TASK INSTRUCTIONS — Among the entries below, find the line with "let y := t.arbiter.sirens[i]", then quote it and each following line up to and including the line with "def runAfter (x", and nothing else.

RECORDS FOR THIS TASK —
-- ==== Sys2Proof/Machine/State.lean ====
section
/-! DEFINITION. The checker's state (10_state R10), the events that act on it, and the state after
reset (70_reset R120). -/

namespace Sys2Proof.Machine

/-- Who issues an access (00_scope R2). -/
inductive Master where
  /-- The one host of 00_scope R2. -/
  | host
  /-- Any other master: outside the spec, refused (60_exceptions R111). -/
  | other (id : Nat)
deriving DecidableEq, Repr

/-- A register read, or a register write with its data (00_scope R7: `RegRead`, `RegWrite`). -/
inductive AccessKind where
  | read
  | write (data : Word)
deriving DecidableEq, Repr

/-- One bus access. `offset` is its address minus `CRC_BASE` (00_scope R7), negative for an access
that starts below the window (log entry 3); `bytes` is its size. -/
structure Access where
  master : Master
  offset : Int
  bytes : Nat
  kind : AccessKind
deriving DecidableEq, Repr

/-- What asserts the one reset of 70_reset R120. A bank-swap reset is a system reset (R121).
Log entry 6. -/
inductive ResetCause where
  | powerOn
  | systemReset
deriving DecidableEq, Repr

/-- What the outside world does to the checker (00_scope R2: a host access or a reset, nothing else). -/
inductive Event where
  | access (a : Access)
  | reset (cause : ResetCause)
deriving DecidableEq, Repr

/-- Why a step faults. No command and no word written to CMD does (60_exceptions R100, R102). -/
inductive Fault where
  /-- Raised by an access none of whose bytes lies in the window: the spec has no other address and no
  other device (20_memory R30, 60_exceptions R110). Safe: the model stops (log entry 5). -/
  | outsideWindow
deriving DecidableEq, Repr

/-- Why there is no step. -/
inductive Refusal where
  /-- Raised by an arm of `exec` that has no meaning yet; no arm is left so. Safe. -/
  | notModelled (mnemonic : String)
  /-- Raised by an access that 20_memory R31 does not admit (byte, halfword, any other size, offset not
  a multiple of 4): "A model gives them no step: the host is stuck". Safe. -/
  | accessNotAdmitted
  /-- Raised by an access of a second master: "a model refuses it" (00_scope R2, 60_exceptions R111). Safe. -/
  | secondMaster
  /-- Raised when no event is pending: "a run ends when the host stops issuing" (70_reset R127). Safe. -/
  | hostStopped
deriving DecidableEq, Repr

/-- The checker's five pieces of state (10_state R10), its bits as Booleans (log entry 7), and the model's
two records of the outside. -/
structure State where
  /-- `CRC` (10_state R11). -/
  crc : Crc16
  /-- `MATCH` (10_state R12). -/
  matched : Bool
  /-- `CHECKED` (10_state R13). -/
  checked : Bool
  /-- `ERR` (10_state R15). -/
  err : Bool
  /-- `ERRCMD` (10_state R16). -/
  errcmd : Word
  /-- The model's own: the events still to come, next first, in the order of 20_memory R38 (log entry 1). -/
  pending : List Event
  /-- The model's own: the values the host's reads returned, newest first (log entry 2). -/
  readLog : List Word
deriving DecidableEq, Repr

/-- The machine right after reset: "All five reset values are zero" (70_reset R120). Nothing is pending
and nothing has been read (log entries 1 and 2). -/
def State.reset : State :=
  { crc := 0#16, matched := false, checked := false, err := false, errcmd := 0#32,
    pending := [], readLog := [] }

end Sys2Proof.Machine
end

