-- ==== Sys2Proof/Machine/Operands.lean ====
section
/-! DEFINITION. How an access names a register (10_state R18, 20_memory R30, R31) and how the host
assembles the CHECK operand from the wire (20_memory R34). -/

namespace Sys2Proof.Machine

/-- The four registers of the window (10_state R18). -/
inductive WindowReg where
  | cmd
  | crc
  | status
  | errcmd
deriving DecidableEq, Repr

/-- The offset of a register (10_state R18). -/
def WindowReg.offset : WindowReg → Int
  | .cmd => 0x0
  | .crc => 0x4
  | .status => 0x8
  | .errcmd => 0xC

/-- The register at an offset, which bits [3:2] of the offset select (20_memory R30, log entry 4). -/
def WindowReg.ofOffset (off : Int) : WindowReg :=
  match (off / 4 % 4).toNat with
  | 0 => .cmd
  | 1 => .crc
  | 2 => .status
  | _ => .errcmd

/-- Some byte of the access lies in the 16-byte window (20_memory R30). -/
def Access.touchesWindow (a : Access) : Bool :=
  decide (a.offset < Config.windowBytes) && decide (0 < a.offset + a.bytes)

/-- 20_memory R31: "Every admitted host access is a 32-bit access at a window offset that is a multiple
of 4 (`0x0`, `0x4`, `0x8`, `0xC`)". -/
def Access.admitted (a : Access) : Bool :=
  a.bytes == 4 && decide (0 ≤ a.offset) && decide (a.offset < Config.windowBytes) &&
    a.offset % 4 == 0

/-- The host's `RegRead(off)` (00_scope R7). -/
def Access.regRead (off : Int) : Access := ⟨.host, off, 4, .read⟩

/-- The host's `RegWrite(off, v)` (00_scope R7). -/
def Access.regWrite (off : Int) (v : Word) : Access := ⟨.host, off, 4, .write v⟩

/-- The host's read of a register: `RD CRC` is `Event.rd .crc` (30_encoding R54). -/
def Event.rd (r : WindowReg) : Event := .access (.regRead r.offset)

/-- The host's write of a register. -/
def Event.wr (r : WindowReg) (v : Word) : Event := .access (.regWrite r.offset v)

/-- The host's write of a command word to CMD (10_state R19). -/
def Event.cmdWrite (w : Word) : Event := Event.wr .cmd w

/-- The access a master's bus access at `addr` is, seen from the window (20_memory R30). -/
def Access.ofBus (m : Master) (addr bytes : Nat) (k : AccessKind) : Access :=
  ⟨m, (addr : Int) - (Config.crcBase : Int), bytes, k⟩

/-- The host goes on to issue one more event, after all those pending (20_memory R38: issue order). -/
def State.issue (e : Event) (s : State) : State := { s with pending := s.pending ++ [e] }

/-- The transmitted CRC `{crc-hi, crc-lo}` (20_memory R34): high byte first (90_conflicts C1). -/
def wireCrc (hi lo : Byte) : Crc16 := (hi.setWidth 16 <<< 8) ||| lo.setWidth 16

end Sys2Proof.Machine
end

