/-- The assembler on commands with their operands already read (30_encoding R54): the words it writes and
the operands it refuses. A missing operand and a `.word` above 32 bits are refused by log entry 8. -/
def Obligations.AssemblerWritesTheCommandWords : Prop :=
  assemble (.command .nop none) = some 0x00000000#32 ∧
  assemble (.command .init none) = some 0x10000000#32 ∧
  assemble (.command .finish none) = some 0x40000000#32 ∧
  (∀ v : Nat, assemble (.command .load (some v)) =
    if v ≤ 0xFFFF then some (0x20000000#32 ||| BitVec.ofNat 32 v) else none) ∧
  (∀ b : Nat, assemble (.command .update (some b)) =
    if b ≤ 0xFF then some (0x30000000#32 ||| BitVec.ofNat 32 b) else none) ∧
  (∀ t : Nat, assemble (.command .check (some t)) =
    if t ≤ 0xFFFF then some (0x50000000#32 ||| BitVec.ofNat 32 t) else none) ∧
  (∀ (m : Mnemonic) (n : Nat), m = .nop ∨ m = .init ∨ m = .finish →
    assemble (.command m (some n)) = none) ∧
  (∀ w : Nat, w ≤ 0xFFFFFFFF → assemble (.word w) = some (BitVec.ofNat 32 w))
end

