/-- Settles O21: the words by mask and match (`eq_append_iff_mask`), the example by feeding its bytes
after the LOAD (`execAll_feed_writeCrc`). -/
theorem loadWritesItsOperandToCrc : Obligations.LoadWritesItsOperandToCrc := by
  refine ⟨fun w v => ?_, exec_load,
    fun w s _ hrsv => issueCommand_of_illegal (decode_eq_none_of_rsv hrsv) s, fun s => rfl,
    fun s => ?_⟩
  · rw [decode_eq_some_iff_encode, encode_load]
    exact eq_append_iff_mask (m := 16) (n := 16) (by decide) (by decide) w v
  · rw [List.cons_append, execAll_cons (exec_load _ s), execAll_feed_writeCrc,
      execAll_cons (exec_finish _)]
    refine ⟨_, execAll_nil _, ?_⟩
    rw [writeCrc_crc, writeCrc_crc]
    decide +kernel

/-- Settles O22: the words by mask and match on `encode_update`, then the command's equations. -/
theorem updateFoldsOneByteIntoCrc : Obligations.UpdateFoldsOneByteIntoCrc := by
  refine ⟨fun w b => ?_, exec_update,
    fun w s hop h => issueCommand_of_illegal (decode_eq_none_of_wide_update hop h) s,
    fun s => ?_, fun s hs => ⟨_, exec_update _ s, ?_⟩⟩
  · rw [decode_eq_some_iff_encode, encode_update]
    exact eq_append_iff_mask (m := 24) (n := 8) (by decide) (by decide) w b
  · rw [execAll_cons (exec_update _ s), execAll_cons (exec_update _ _), execAll_nil, writeCrc_crc,
      writeCrc_writeCrc]
    rfl
  · rw [writeCrc_crc, hs]
    decide

/-- Settles O23: FINISH's word is its encoding, FINISH alone has OP 4 (`decode_eq_none_of_op`), and what
follows it folds on from the CRC it wrote. -/
theorem finishFoldsTwoZeroBytesIntoCrc : Obligations.FinishFoldsTwoZeroBytesIntoCrc := by
  refine ⟨fun w => decode_eq_some_iff_encode, exec_finish, fun w s hop hne => ?_, fun b s => ?_,
    fun s => ?_⟩
  · exact issueCommand_of_illegal (decode_eq_none_of_op (i := .finish) (.inr (.inr rfl)) hop hne) s
  · rw [execAll_cons (exec_finish s), execAll_cons (exec_update b _)]
    exact ⟨_, execAll_nil _, rfl⟩
  · rw [execAll_cons (exec_finish s), execAll_cons (exec_finish _)]
    exact ⟨_, execAll_nil _, rfl⟩

/-- Settles O25: the words by mask and match, the sequences by `execAll_residueCheck` and
`execAll_checkFrame`, the swapped operand by `wireCrc_eq_swap_iff`. -/
theorem checkComparesCrcWithItsOperand : Obligations.CheckComparesCrcWithItsOperand := by
  refine ⟨fun w t => ?words, exec_check,
    fun w s _ hrsv => issueCommand_of_illegal (decode_eq_none_of_rsv hrsv) s, fun t t' s => ?second,
    fun p hi lo s => ⟨_, execAll_residueCheck p hi lo s, ?residue⟩,
    fun hi lo s hs => ⟨_, exec_check _ s, ?swapped⟩,
    ⟨_, execAll_checkFrame _ _ _ _, ?right⟩, ⟨_, execAll_checkFrame _ _ _ _, ?wrong⟩⟩
  case words =>
    rw [decode_eq_some_iff_encode, encode_check]
    exact eq_append_iff_mask (m := 16) (n := 16) (by decide) (by decide) w t
  case second =>
    rw [execAll_cons (exec_check t s), execAll_cons (exec_check t' _), execAll_nil, recordCheck_crc,
      recordCheck_recordCheck, exec_check]
  case residue => rfl
  case swapped =>
    rw [recordCheck_matched, hs, beq_eq_decide, decide_eq_decide]
    exact wireCrc_eq_swap_iff
  case right => rw [frameCrcOk, compute_123456789]; rfl
  case wrong => rw [frameCrcOk, compute_123456789]; rfl

end Sys2Proof.Machine

/-! PROOFS. The family 60_exceptions: what raises no error (60_exceptions R100, R105), the error entry of
an illegal word (R102), and how long ERR and ERRCMD stay (R103). -/

namespace Sys2Proof.Machine

/-! ### Commands as the host writes them -/

/-- A write of a command's word to CMD is the command. -/
theorem performEvent_cmdWrite_encode (i : Instr) (s : State) :
    performEvent (.cmdWrite (encode i)) s = exec i s :=
  issueCommand_of_legal (decode_encode i) s

/-- The CMD writes that issue some commands, run as events, do what the commands do one after the
other (10_state R19, 20_memory R38). -/
theorem runAll_commandEvents (is : List Instr) (s : State) :
    runAll (commandEvents is) s = execAll is s := by
  induction is generalizing s with
  | nil => rfl
  | cons i is ih =>
    obtain ⟨t, ht⟩ := exec_completes i s
    have hevent : performEvent (.cmdWrite (encode i)) s = .next t :=
      (performEvent_cmdWrite_encode i s).trans ht
    rw [execAll_cons ht, ← ih t]
    exact runAll_cons hevent

/-- Feeding at least one byte is one write of CRC, the fold of the bytes (30_encoding R55). -/
theorem execAll_feed_cons (b : Byte) (d : List Byte) (s : State) :
    execAll (feed (b :: d)) s = .next (writeCrc (fold s.crc (b :: d)) s) :=
  calc execAll (feed (b :: d)) s
    _ = execAll (feed d ++ []) (writeCrc (update s.crc b) s) := by
      rw [List.append_nil]; exact execAll_cons (exec_update b s)
    _ = .next (writeCrc (fold s.crc (b :: d)) s) := by
      rw [execAll_feed_writeCrc, execAll_nil, fold_cons]

/-! ### ERR once it is set -/

/-- With ERR set, no event but a reset changes ERR or ERRCMD: an illegal word, the one other event that
writes them, finds ERR set and keeps the first word (60_exceptions R102, R103). -/
theorem performEvent_keeps_set_err {e : Event} {s t : State} (hs : s.err = true)
    (h : performEvent e s = .next t) (hreset : ∀ c, e ≠ .reset c) :
    t.err = true ∧ t.errcmd = s.errcmd := by
  obtain ⟨r, -, rfl⟩ | ⟨r, v, -, -, rfl⟩ | ⟨w, i, -, -, hx⟩ | ⟨w, -, -, rfl⟩ | ⟨c, he, -⟩ :=
    performEvent_next h
  · exact ⟨(regRead_err s r).trans hs, regRead_errcmd s r⟩
  · exact ⟨hs, rfl⟩
  · obtain ⟨herr, hcmd⟩ := exec_keeps_err hx
    exact ⟨herr.trans hs, hcmd⟩
  · exact ⟨raiseIllegalCommand_err s w, by rw [raiseIllegalCommand_errcmd, if_pos hs]⟩
  · exact absurd he (hreset c)
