/-- The weights of the sirens of class `k` and of the classes before it; the class fully fits where they lie within the budget (R152). -/
def weightTo (c : Cfg) (a : Arbiter) (k : Pattern) : Nat :=
  weightOf c fun i => a.sirens[i].demand.any fun q => decide (q.num ≤ k.num)

/-- The turn of a siren in a rotation: how far it stands from the pointer, counting 7 as followed by 0 (R152). -/
def turnOf (pointer i : Fin 8) : Nat := (i.val + 8 - pointer.val) % 8

/-- The Arbiter after a grant evaluation of the demands it holds, from its rotation pointer on (R152 to R154); `old` is the Arbiter
before it. The sirens of every class that fully fits sound; in the class that does not, a siren sounds where its weight still fits
at its turn; no siren of a lower class sounds. The mark is the siren after the last one granted in that class. The slot timer runs
on or starts while a siren is left waiting, the cadence while an ALERT siren sounds. -/
def GrantsEvaluated (c : Cfg) (now : Tick) (old a : Arbiter) : Prop :=
  let alert := ∃ i : Fin 8, a.sirens[i].demand = some .alert ∧ a.sirens[i].sounding = true
  (∀ i : Fin 8, a.sirens[i].sounding = true ↔ ∃ k ∈ a.sirens[i].demand, weightAbove c a k ≤ c.budget ∧
    (weightTo c a k ≤ c.budget ∨
      c.sirens[i].weight + weightAbove c a k + weightOf c (fun j => decide (a.sirens[j].demand = some k) && a.sirens[j].sounding &&
        decide (turnOf a.pointer j < turnOf a.pointer i)) ≤ c.budget)) ∧
  (∀ i : Fin 8, a.mark = some i ↔ ∃ j : Fin 8, i.val = (j.val + 1) % 8 ∧ a.sirens[j].sounding = true ∧
    ∃ k ∈ a.sirens[j].demand, c.budget < weightTo c a k ∧
      ∀ o : Fin 8, a.sirens[o].demand = some k → a.sirens[o].sounding = true → turnOf a.pointer o ≤ turnOf a.pointer j) ∧
  a.units = weightOf c (fun i => a.sirens[i].sounding) ∧
  a.slot = (if ∃ i : Fin 8, a.sirens[i].demand.isSome = true ∧ a.sirens[i].sounding = false then
    some (old.slot.getD (now.plus (4000 * c.slotLength))) else none) ∧
  a.cadence = (if alert then some (old.cadence.getD (now.plus 4000)) else none) ∧
  a.phaseOn = (if alert ∧ old.cadence.isSome = true then old.phaseOn else true)

/-- The Arbiter after an event: where a demand has changed the grants are evaluated once, and else they stand (R144). -/
def GrantsSettled (c : Cfg) (now : Tick) (old a : Arbiter) : Prop :=
  if ∀ i : Fin 8, a.sirens[i].demand = old.sirens[i].demand then
    (∀ i : Fin 8, a.sirens[i].sounding = old.sirens[i].sounding) ∧ a.units = old.units ∧ a.mark = old.mark ∧ a.slot = old.slot ∧
      a.cadence = old.cadence ∧ a.phaseOn = old.phaseOn
  else GrantsEvaluated c now old a

/-- A siren's contributions of its own: the two manual demands, the snapshot, the all-clear and the test. -/
def SameContributions (x y : Siren) : Prop :=
  y.manualFp = x.manualFp ∧ y.manualPc = x.manualPc ∧ y.snapshot = x.snapshot ∧ y.allClear = x.allClear ∧ y.test = x.test

/-- No block beside the Overlay Stack, the Door Controller and the Siren Arbiter changes at the zone's report: the zone is below FIRE,
or every duct that acts on it is OFFLINE. -/
def NoDuctAnswers (z : Fin 16) (s t : State) : Prop :=
  (t.zone z).level ≠ .fire ∨ ∀ d : Fin 4, ActsOnZone s d z → (s.ctl d).state = .offline

/-- What the report of a zone without a reset leaves at the Siren Arbiter (R143, R148, R151). The zone view shows the zone. A siren that
covers it forgets the zone where it has fallen below ALARM; it resounds, its snapshot cleared, where the zone rises to ALARM or above
outside its snapshot, or from ALARM to FIRE inside it; a rise to ALARM or above ends its all-clear. No other contribution moves. Where
the report stops no duct, nothing else moves, the grants follow the demands, and the SIREN notices are those of R155, with RESOUND where
the report cleared a snapshot and ZONE else (Assumption 28). -/
def SirensReported (z : Fin 16) (s t : State) : Prop :=
  let was := s.arbiter.view[z].level
  let level := (t.zone z).level
  let rises := level.atLeast .alarm = true ∧ was.atLeast .alarm = false
  t.arbiter.view[z] = ⟨level, (t.zone z).acked⟩ ∧ t.arbiter.pointer = s.arbiter.pointer ∧
    (∀ i : Fin 8,
      let x := s.arbiter.sirens[i]
      let y := t.arbiter.sirens[i]
      let covers := zoneIn s.cfg.sirens[i].cover z = true
      let resound := covers ∧
        ((rises ∧ zoneIn x.snapshot z = false) ∨ (zoneIn x.snapshot z = true ∧ was = .alarm ∧ level = .fire))
      y.manualFp = x.manualFp ∧ y.manualPc = x.manualPc ∧ y.test = x.test ∧
        (resound → y.snapshot = 0) ∧ (covers → rises → y.allClear = none) ∧
        (¬rises → y.allClear = x.allClear ∨ y.allClear = none) ∧
        (NoDuctAnswers z s t → ¬(covers ∧ rises) → y.allClear = x.allClear) ∧
        (NoDuctAnswers z s t → ¬resound → ∀ q : Fin 16, zoneIn y.snapshot q = true ↔
          zoneIn x.snapshot q = true ∧ ¬(covers ∧ q = z ∧ level.atLeast .alarm = false))) ∧
    (NoDuctAnswers z s t → GrantsSettled s.cfg s.tick s.arbiter t.arbiter ∧
      OffersThese (sirensTold s.arbiter t.arbiter (fun i =>
        if level.atLeast .alarm = true ∧ s.arbiter.sirens[i].snapshot ≠ 0 ∧ t.arbiter.sirens[i].snapshot = 0 then 6 else 0) 7) s t ∧
      ∀ i : Fin 8, t.arbiter.sirens[i].demand =
        if zoneIn s.cfg.sirens[i].cover z then sirenDemand s.cfg.sirens[i].cover t.arbiter.view t.arbiter.sirens[i]
        else s.arbiter.sirens[i].demand)

/-! ### What a station sample event finds and makes -/

/-- The run counter of a channel whose sample reaches its threshold (R26). -/
def runAfter (x : Channel) : Nat := if x.run = 0 then 1 else min 65535 (x.run + 1)

/-- The run start tick that goes with it (R26). -/
def startAfter (now : Tick) (x : Channel) : Tick := if x.run = 0 then now else x.runStart

/-- The low count after a sample (R25). -/
def lowAfter (code : Code) (x : Channel) : Nat := if code.toNat < 8 then min 400 (x.low + 1) else 0

/-- The fault that a sample finds at a channel: stuck, or else dead (R28, R29; Assumption 40). -/
def faultAfter (s : State) (d : Fin 4) (c : Fin 16) (code : Code) : Option FaultKind :=
  let x := s.channel c
  if x.state ≠ .active then none
  else if thresholdOf s d c ≤ code.toNat ∧ runAfter x = 4000 * (s.ductCfg d).base.stuckLimit then some .stuck
  else if lowAfter code x = 400 then some .dead
  else none

/-- A channel that is ACTIVE behind stage 4 has a sample at its threshold (R32). -/
def reachesNow (s : State) (d : Fin 4) (c : Fin 16) (code : Code) : Bool :=
  decide ((s.channel c).state = .active) && decide (thresholdOf s d c ≤ code.toNat) && (faultAfter s d c code).isNone

/-- It also qualifies: a run that has not yet qualified has come to the effective Nq (R27). -/
def qualifiesNow (s : State) (d : Fin 4) (c : Fin 16) (code : Code) : Bool :=
  reachesNow s d c code && (decide ((s.channel c).run = 0) || !(s.channel c).qualified) &&
    decide ((s.effective d).nq ≤ runAfter (s.channel c))

/-- The qualifying set of a station sample event, in channel order (R32). -/
def qualifyingNow (s : State) (d st : Fin 4) (codes : Vector Code 4) : List (Fin 16) :=
  (((stationChannels s.cfg d st).zip codes.toList).filter fun x => qualifiesNow s d x.1 x.2).map Prod.fst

RESPONSE BOX —
      let y := t.arbiter.sirens[i]
      let covers := zoneIn s.cfg.sirens[i].cover z = true
      let resound := covers ∧
        ((rises ∧ zoneIn x.snapshot z = false) ∨ (zoneIn x.snapshot z = true ∧ was = .alarm ∧ level = .fire))
      y.manualFp = x.manualFp ∧ y.manualPc = x.manualPc ∧ y.test = x.test ∧
        (resound → y.snapshot = 0) ∧ (covers → rises → y.allClear = none) ∧
        (¬rises → y.allClear = x.allClear ∨ y.allClear = none) ∧
        (NoDuctAnswers z s t → ¬(covers ∧ rises) → y.allClear = x.allClear) ∧
        (NoDuctAnswers z s t → ¬resound → ∀ q : Fin 16, zoneIn y.snapshot q = true ↔
          zoneIn x.snapshot q = true ∧ ¬(covers ∧ q = z ∧ level.atLeast .alarm = false))) ∧
    (NoDuctAnswers z s t → GrantsSettled s.cfg s.tick s.arbiter t.arbiter ∧
      OffersThese (sirensTold s.arbiter t.arbiter (fun i =>
        if level.atLeast .alarm = true ∧ s.arbiter.sirens[i].snapshot ≠ 0 ∧ t.arbiter.sirens[i].snapshot = 0 then 6 else 0) 7) s t ∧
      ∀ i : Fin 8, t.arbiter.sirens[i].demand =
        if zoneIn s.cfg.sirens[i].cover z then sirenDemand s.cfg.sirens[i].cover t.arbiter.view t.arbiter.sirens[i]
        else s.arbiter.sirens[i].demand)

/-! ### What a station sample event finds and makes -/

/-- The run counter of a channel whose sample reaches its threshold (R26). -/
def runAfter (x : Channel) : Nat := if x.run = 0 then 1 else min 65535 (x.run + 1)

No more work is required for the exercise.